Objectives: Gastroparesis is a well-recognized, long-term complication of diabetes. Prokinetic drugs are often not effective, prompting the development of alternative therapies. We report our experience of using one such alternative, endoscopic botulinum toxin injection, to ameliorate diabetic gastropathy in association with pancreas and islet-cell transplant patients.
Materials and Methods: Three male diabetic patients aged 42 to 55 years had been treated with botulinum toxin in our center. Two patients were both after-simultaneous pancreas-kidney transplant and 1 was awaiting islet-cell transplant after pancreatectomy. Mechanical gastric outlet obstruction was first excluded by radiological and endoscopic studies. Between 100 and 200 IU of toxin were then injected in the prepyloric region using an endoscopic technique. A subjective scoring scale was used to assess symptoms before and after botulinum therapy.

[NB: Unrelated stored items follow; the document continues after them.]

/-- `XPOINT_SET` (R571): the feeds of the sinks named are written to the inactive bank at once, or to the active one at the
boundary at which the command completes, and a feed from a listener mix that the core rate does not allow is BAD_PARAM on its
word; the crosspoints of a listener mix that exists are set within its 16, or removed. `GAIN_SET` (R572): where every term
named exists, each has the gain given, ramped to in the active bank; nothing else of the bank changes. -/
def Obligations.XpointAndGainSetComplete : Prop :=
  (∀ (k : Pkt) (s : State), begins 0x23 k s = true →
      let b := begun 0x23 k s
      let w := k.params.getD 0 0
      let inact := k.x && bitOf w 2
      let i := s.bankIx inact
      let old := s.bank i
      let feeds := (k.params.drop 1).map fun v => (fieldOf v 11 0, storedFeed (fieldOf v 27 12))
      let fed := feeds.foldl (fun c e => setFeed c e.1 e.2) old
      let num := fieldOf w 13 3
      let ramp := fieldOf w 21 14
      let items := (k.params.drop 1).map fun v => (fieldOf v 11 0, sgn 18 (fieldOf v 29 12))
      let far := fun (v : Word) => fieldOf v 27 26 = 1 ∧ s.listenerLimit ≤ fieldOf v 23 12
      (bitOf w 0 = true → ∀ i, i < (k.params.drop 1).length → far ((k.params.drop 1).getD i 0) →
        (∀ j, j < i → ¬far ((k.params.drop 1).getD j 0)) →
        exec (.xpointSet k) s = .next (replied 0x23 k .badParam (2 + i) [] false s (fresh s)))
      ∧ (bitOf w 0 = true ∧ inact = true → (∀ v ∈ k.params.drop 1, ¬far v) →
        exec (.xpointSet k) s = .next (replied 0x23 k .ok 0 [0] (b.writeBank i fed).2 s ((fresh s).setBank i fed)))
      ∧ (bitOf w 0 = true ∧ inact = false → (∀ v ∈ k.params.drop 1, ¬far v) →
        exec (.xpointSet k) s = .next (inFlight 0x23 k .committed .boundary [] s.boundaryWait
          (feeds.any fun e => decide (tgetD old.feeds e.1 0 ≠ e.2)) s
          { fresh s with drv := { s.drv with
              feedsNext := s.drv.feedsNext ++ feeds.map fun e => (s.boundaryWait, e.1, e.2) } }))
      ∧ (bitOf w 0 = false → ∀ l, tget old.listeners num = some l →
        let put := fun (x : Table Term) =>
          let c := { old with listeners := tset old.listeners num { l with xpts := x } }
          exec (.xpointSet k) s = .next (replied 0x23 k .ok 0 [w32 (tcount x termLive)] (b.writeBank i c).2 s
            ((fresh s).setBank i c))
        (bitOf w 1 = false → let x := items.foldl (fun t e => setTerm (!inact) s.strokeSize ramp t e.1 e.2) l.xpts
          x.length ≤ 16 → put x)
        ∧ (bitOf w 1 = true → (∀ e ∈ items, hasTerm l.xpts e.1 = true) →
          put (items.foldl (fun t e => dropTerm (!inact) s.strokeSize ramp t e.1) l.xpts))))
  ∧ (∀ (k : Pkt) (s : State), begins 0x24 k s = true →
      let w := k.params.getD 0 0
      let n := fieldOf w 12 8
      let act := !(k.x && bitOf w 13)
      let i := s.bankIx (!act)
      let new := (List.range n).foldl (fun c j => setGainTerm act (fieldOf w 7 0 * s.strokeSize) c
        (gainItem (k.params.getD (2 * j + 1) 0)) (sgn 18 (fieldOf (k.params.getD (2 * j + 2) 0) 17 0))) (s.bank i)
      (∀ j, j < n → gainTermExists (s.bank i) (gainItem (k.params.getD (2 * j + 1) 0)) = true) →
      exec (.gainSet k) s = .next (replied 0x24 k .ok 0 [] ((begun 0x24 k s).writeBank i new).2 s ((fresh s).setBank i new)))

/-- `GATE_CONFIG` (R573) and `DUCK_SET` (R574), where the buses named exist: the bus has the gate settings given, HOLD 500 ms and
GATE_RAMP 60 in the basic form; the ducker has the targets, times and depth given, or none. `DRV_BANK_SWAP` (R575): the
engine accepts the swap, for the next boundary or for the stroke that the expert form names, and the command completes when
it takes effect; a stroke whose boundary can no longer be met ends it with LATE. While the grid is stopped no stroke is too
late yet. `DRV_QUERY` (R576): it answers with what it names, and changes nothing but the clip count that CLEAR names; a
listener mix that the core rate does not allow is BAD_PARAM. The model's reading or choice stands in log entries 82, 83. -/
def Obligations.GateDuckSwapQueryComplete : Prop :=
  (∀ (k : Pkt) (s : State), let w := k.params.getD 0 0
      let v := k.params.getD 1 0
      let bus := fieldOf w 8 0
      (begins 0x25 k s = true → let i := s.bankIx (k.x && bitOf w 12)
        ∀ o, tget (s.bank i).buses bus = some o →
        let new := { s.bank i with buses := tset (s.bank i).buses bus { o with
          gating := bitOf w 9, share := bitOf w 10, lastHold := bitOf w 11, nomMax := fieldOf w 17 13,
          openTh := sgn 16 (fieldOf v 15 0), hyst := fieldOf v 23 16, atten := fieldOf v 31 24,
          holdMs := if k.x then fieldOf (k.params.getD 2 0) 15 0 else 500,
          gateRamp := if k.x then fieldOf (k.params.getD 2 0) 23 16 else 60 } }
        exec (.gateConfig k) s = .next (replied 0x25 k .ok 0 [] ((begun 0x25 k s).writeBank i new).2 s
          ((fresh s).setBank i new)))
      ∧ (begins 0x26 k s = true → let i := s.bankIx (k.x && bitOf w 9)
        let n := fieldOf w 14 10
        let ts := duckTargets k.params n
        thas (s.bank i).buses bus = true → (∀ t ∈ ts, thas (s.bank i).buses t = true) →
        let d : Duck := { targets := ts, attack := fieldOf w 22 15, release := fieldOf w 30 23, depth := fieldOf v 7 0 }
        let ducks := if n = 0 then terase (s.bank i).ducks bus else tset (s.bank i).ducks bus d
        let new := { s.bank i with ducks := ducks }
        exec (.duckSet k) s = .next (replied 0x26 k .ok 0 [] ((begun 0x26 k s).writeBank i new).2 s
          ((fresh s).setBank i new))))
  ∧ (∀ (k : Pkt) (s : State), begins 0x27 k s = true →
      let w := k.params.getD 0 0
      let copy := !k.x || bitOf w 0
      let n := (k.params.getD 1 0).toNat
      let d := strokeDist n s.mck.stroke
      ((k.x && bitOf w 1) = false →
        exec (.drvBankSwap k) s = .next (inFlight 0x27 k .committed (.driveSwap s.drv.swapSeq) [] s.boundaryWait true s
          ((fresh s).addSwap { id := s.drv.swapSeq, copy := copy, wait := s.boundaryWait })))
      ∧ ((k.x && bitOf w 1) = true → s.mck.grid = false ∨ 1 < d ∨ (d = 1 ∧ s.boundaryWait = 1) →
        exec (.drvBankSwap k) s = .next (inFlight 0x27 k .committed (.driveSwap s.drv.swapSeq) [] s.boundaryWait s.mck.grid s
          ((fresh s).addSwap { id := s.drv.swapSeq, copy := copy, at_ := some n, wait := 0, unsure := !s.mck.grid })))
      ∧ ((k.x && bitOf w 1) = true → s.mck.grid = true → d ≤ 0 ∨ (d = 1 ∧ s.boundaryWait = 2) →
        exec (.drvBankSwap k) s = .next (replied 0x27 k .late 0 [] false s (fresh s))))
  ∧ (∀ (k : Pkt) (s : State), begins 0x28 k s = true →
      let w := k.params.getD 0 0
      (k.x = false → exec (.drvQuery k) s = .next (replied 0x28 k .ok 0
        [s.drvStatus, countWord s.activeBank, countTermsWord s.activeBank, countWord (s.bank (1 - s.drv.active)),
          countTermsWord (s.bank (1 - s.drv.active)), s.reg Reg.DRV_SWAP_STROKE] false s (fresh s)))
      ∧ (k.x = true → fieldOf w 2 0 = 2 → s.listenerLimit ≤ fieldOf w 27 16 →
        exec (.drvQuery k) s = .next (replied 0x28 k .badParam 1 [] false s (fresh s)))
      ∧ (k.x = true → (fieldOf w 2 0 = 2 → fieldOf w 27 16 < s.listenerLimit) → exec (.drvQuery k) s = .next (replied 0x28 k .ok 0
        (drvQueryBody s (fieldOf w 2 0) (s.bankIx (bitOf w 3)) (fieldOf w 27 16) (fieldOf (k.params.getD 1 0) 8 0)) false s
        (if bitOf w 4 then { fresh s with drv := { s.drv with clips := terase s.drv.clips (fieldOf w 27 16) } } else fresh s))))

Results: Improvement in subjective symptom severity scoring was seen in all patients, with a posttreatment improvement from 55% to 91%. Such improvement was temporary in 2 patients and long- lasting in 1 patient.
Conclusions: The time for improvement of gastric autonomic function after pancreas or islet-cell transplantation remains unclear. Some patients may continue to be symptomatic, leading to increasing morbidity. However, endoscopic botulinum injections may provide short-term relief while waiting for improvement and spare patients the morbidity associated with more-invasive therapies.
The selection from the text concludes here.